Jews were not the first people on Earth, nor the first people God created, nor was Moses the first Prophet. So, your theory that God included those commandments/laws/regulations because He thought those people primitive is not valid, since there were many prophets before Moses who would have taught the people how to behave, if they needed it. \


P.S I do not mean to offend anyone, and if my tone indicates otherwise, I apologize...

----------


## Amra

"How is circumcision spiritual? If you circumcise your child then that means that you believe in God? Circumcision was more of a traditional thing rather than a spiritual thing, or atleast that is how I percieve it. As Whifflingpin said, it is just like the animal sacrifice, it is not necesary certainly not in our days anymore."

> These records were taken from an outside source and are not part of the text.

-- ==== Sys2Proof/Certificates/Slice0/Obligations.lean ====
section
/-! DEFINITION. Statements about the module for the provers. -/

open Sys2Proof Sys2Proof.Machine


/-! ### The queue and the clock -/

/-- The block's step: with command `c` at the front of its queue, a step is `exec c` on the state with the queue's rest. Where the spec leaves room,
it says what the model chose (log entry 1). -/
def Obligations.StepRunsFrontCommand : Prop :=
  ∀ (s : State) (c : Instr) (rest : List Instr), s.pending = c :: rest → step s = exec c { s with pending := rest }

/-- With an empty queue and no work waiting, a step lets one frame of 4 cycles pass (the model's choice, log entry 14): time advances, the uptime
counter counts while the clocks are aligned, and memory, runs and contexts' tables stay. -/
def Obligations.IdleStepPassesOneFrame : Prop :=
  ∀ s : State, s.pending = [] → s.sched.ops = [] → s.vigil.stopPending = false → s.twin.heldRetrain = false →
    ∃ t, step s = .next t ∧ t.now = s.now + 4 ∧ t.clk.uptime = s.clk.uptime + (if s.clk.aligned then 4 else 0) ∧
      t.memsys = s.memsys ∧ t.runs = s.runs ∧ t.ctxs.tab = s.ctxs.tab ∧ t.pending = []

/-- Right after reset, the invariant holds: 48 V present, PWR_EN low, nothing powered, no command waiting, no register changed, memory with nothing
listed. Where the spec leaves room, it says what the model chose (log entries 3, 4, 5). -/
def Obligations.ResetStateIsUnpowered : Prop :=
  State.reset.pending = [] ∧ State.reset.boot.powered = false ∧ State.reset.pins.pwrEn = false ∧ State.reset.pins.inputOk = true ∧
  State.reset.pins.pgood = false ∧ State.reset.clk.aligned = false ∧ State.reset.clk.uptime = 0 ∧
  State.reset.memsys.mem.cells = [] ∧ State.reset.memsys.mem.tags = [] ∧ State.reset.memsys.mem.bad = [] ∧
  State.reset.runs = [] ∧ State.reset.ctxs.tab = [] ∧ State.reset.sched.ops = [] ∧ State.reset.vigil.requesters = [] ∧
  (∀ k a, State.reset.memsys.mem.read k a = 0 ∨ k ≠ .slot0) ∧ Inv State.reset

/-! ### Power, start-up, pins (files 14, 15, 19) -/

/-- Start-up takes its stages in order (Table 15.1): each row of it, where its stage passes, enters the next. Where the spec leaves room, it says
what the model chose (log entries 2, 38). -/
def Obligations.StartUpStagesFollowInOrder : Prop :=
  (∀ s : State, s.pins.pwrEn = false → s.pins.inputOk = true → s.pins.tripLatch = false →
    (∀ t, s.pins.pwrEnFellAt = some t → t + 100 * Config.msCycles ≤ s.now) →
    Gives .pwrEnRise s (fun t => t.boot.stage = .rails ∧ t.boot.powered = true ∧ t.pins.pwrEn = true ∧ t.pins.pgood = false ∧
      t.flash = s.flash ∧ t.fuses.bits = s.fuses.bits ∧ t.memsys = {} ∧ t.runs = [])) ∧
  (∀ s : State, s.boot.powered = true → s.boot.stage = .rails →
    Gives (.rails true) s (fun t => t.boot.stage = .boxwood ∧ t.pins.pgood = true ∧ t.boot.powered = true)) ∧
  (∀ s : State, s.boot.powered = true → s.boot.stage = .boxwood → s.dump.wanted = none → (thermometer s.fuses.bits 320 3).isSome = true →
    fld s.fuses.bits 323 5 = 0 → (thermometer s.fuses.bits 328 32).isSome = true → (thermometer s.fuses.bits 360 64).isSome = true →
    Gives .boxwood s (fun t => t.boot.stage = .bootImage ∧ t.fuses.shadow = setFld s.fuses.bits 0 256 0 ∧
      t.vigil.seconds = s.store.serviceSeconds)) ∧
  (∀ s : State, s.boot.powered = true → s.boot.stage = .bootImage → slotCheck s.fuses.shadow (s.flash.slot s.store.bootSlot) = cOk →
    Gives .bootImage s (fun t => t.boot.stage = .clockAlign ∧ t.boot.slotBooted = s.store.bootSlot ∧ t.boot.fellBack = false)) ∧
  (∀ (s : State) (tries : List AlignTry) (ds : List UnitDelay) (n : Nat), s.boot.powered = true → s.boot.stage = .clockAlign →
    s.pins.refclk = true → alignRun 0 tries = (n, true, true) →
    Gives (.clockAlign tries ds) s (fun t => t.boot.stage = .memTrain ∧ t.clk.aligned = true ∧ t.clk.uptime = 0 ∧ t.clk.alignTries = n)) ∧
  (∀ (s : State) (fs : List TrainFault), s.boot.powered = true → s.boot.stage = .memTrain → s.boot.heldChipReset = false →
    Gives (.memTrain fs) s (fun t => t.boot.stage = if fs.isEmpty then .wipe else .halted)) ∧
  (∀ (s : State) (bad : List Nat), s.boot.powered = true → s.boot.stage = .wipe → s.boot.heldChipReset = false →
    Gives (.wipe bad) s (fun t => (t.boot.stage = if bad.isEmpty then .selfTest else .halted) ∧ t.memsys.mem = {} ∧ t.memsys.keys = [] ∧
      t.memsys.grants = [] ∧ t.ctxs = {})) ∧
  (∀ (s : State) (fs : List KatFail), s.boot.powered = true → s.boot.stage = .selfTest →
    Gives (.selfTest fs) s (fun t => t.boot.stage = .linkUp ∧ t.cores.map.length ≤ 800)) ∧
  (∀ (s : State) (up : List LinkRef) (n : Nat), s.boot.powered = true → s.boot.stage = .linkUp → (s.link (.host 0)).state = .disabled → n < 2 →
    Gives (.linkUp up) s (fun t => (t.link (.host n)).state = if up.contains (.host n) then .up else .down)) ∧
  (∀ s : State, s.boot.powered = true → s.boot.stage = .linkUp → (s.link (.host 0)).state ≠ .disabled → s.boot.heldChipReset = false →
    Gives .enterReleased s (fun t => t.boot.stage = .released ∧ t.pins.faultN = true ∧ t.clk.uptime = 0))

/-- The events of power, pins and clocks (R393 to R395, R416, R421, R487 to R490). Where the spec leaves room, it says what the model chose (log
entries 2, 38). -/
def Obligations.PowerAndPinEvents : Prop :=
  (∀ s : State, s.pins.pwrEn = true →
    Gives .pwrEnFall s (fun t => t.boot.powered = false ∧ t.pins.pgood = false ∧ t.pins.pwrEn = false ∧ t.pins.pwrEnFellAt = some s.now ∧
      t.pins.tripLatch = false ∧ t.pins.thermtripN = true ∧ t.memsys = {} ∧ t.flash = s.flash)) ∧
  (∀ s : State, Gives .inputUndervoltage s (fun t => t.boot.powered = false ∧ t.pins.pgood = false ∧ t.pins.inputOk = false ∧ t.runs = [])) ∧
  (∀ s : State, s.pins.inputOk = false → s.pins.pwrEn = true → s.pins.tripLatch = false →
    Gives .inputPowerReturn s (fun t => t.pins.inputOk = true ∧ t.boot.powered = true ∧ t.boot.stage = .rails)) ∧
  (∀ s : State, s.pins.pgood = false → s.boot.stage ≠ .rails →
    ∀ n, Gives (.powerFailFlush n) s (fun t => t.vigil.buffer = [] ∧ t.boot.powered = false ∧ t.store.serviceSeconds = s.vigil.seconds)) ∧
  (∀ (s : State) (k : Nat), s.pins.inputOk = true →
    Gives (.thermtrip k) s (fun t => t.pins.thermtripN = false ∧ t.pins.tripLatch = true ∧ t.pins.pgood = false ∧ t.boot.powered = false)) ∧
  (∀ (s : State) (ns : Nat), 1000 ≤ ns → s.pins.pwrEn = true → s.boot.powered = true → s.boot.stage = .released → s.boot.chipResetting = false →
    s.dump.wanted = none →
    Gives (.resetNFall ns) s (fun t => t.boot.stage = .boxwood ∧ t.boot.chipResetting = true ∧ t.pins.faultN = false ∧ t.pins.pgood = true)) ∧
  (∀ s : State, s.boot.powered = true →
    Gives .refclkLost s (fun t => t.clk.refLost = true ∧ t.clk.onFallback = true ∧ t.pins.refclk = false)) ∧
  (∀ s : State, Gives .refclkRestored s (fun t => t.pins.refclk = true ∧ t.clk.onFallback = false ∧ t.clk.refLost = s.clk.refLost)) ∧
  (∀ s : State, s.clk.aligned = true → s.dump.wanted = none →
    Gives .pllLockLost s (fun t => t.clk.aligned = false ∧ t.clk.lockLost = true ∧ t.boot.stage = .boxwood ∧ t.pins.faultN = false)) ∧
  (∀ s : State, s.boot.powered = true → Gives .vigilWatchdog s (fun t => t.pins.faultN = false ∧ t.boot.stage = s.boot.stage)) ∧
  (∀ s : State, s.boot.powered = true → s.dump.wanted = none →
    Gives .vigilSramUncorrectable s (fun t => t.boot.stage = .boxwood ∧ t.boot.chipResetting = true ∧ t.vigil.buffer = [])) ∧
  (∀ (s : State) (f : Nat), s.pins.pwrEnHeld = true → s.pins.pwrEn = true → s.pins.inputOk = true → s.pins.pwrEnFellAt = some f →
    Gives .pwrEnLowTimeExpire s (fun t => t.boot.stage = .rails ∧ t.boot.powered = true ∧ f + 100 * Config.msCycles ≤ t.now))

I did not claim that it was spiritual. It is not for us to decide why God commanded certain things, and whether or not they are spiritual or merely a matter of practice/ritual. The point is that we should accept God's word for what it is, not for what we want it to be, or what we think it should be. As muslims, we say that we hear and submit. That is the ultimate proof of faith. 
If you would try to categorize and prioritize all the commandments, what criteria would you use? Don't you think that someone else might use a different criteria? If everyone would be able to sit down and decide what commendments God thinks most important, and which ones are less important, how many different interpretations would you have? That would lead to total chaos. So, if you believe Jesus to be your God, then you should use his teachings and regulations fully, and follow what he said, and if he didn't state that you should abandon certain practices, then who gives you the right to do so? Why do you put priests above the word of God?

----------


## Whifflingpin

Amra said "If you would try to categorize and prioritize all the commandments, what criteria would you use? Don't you think that someone else might use a different criteria?"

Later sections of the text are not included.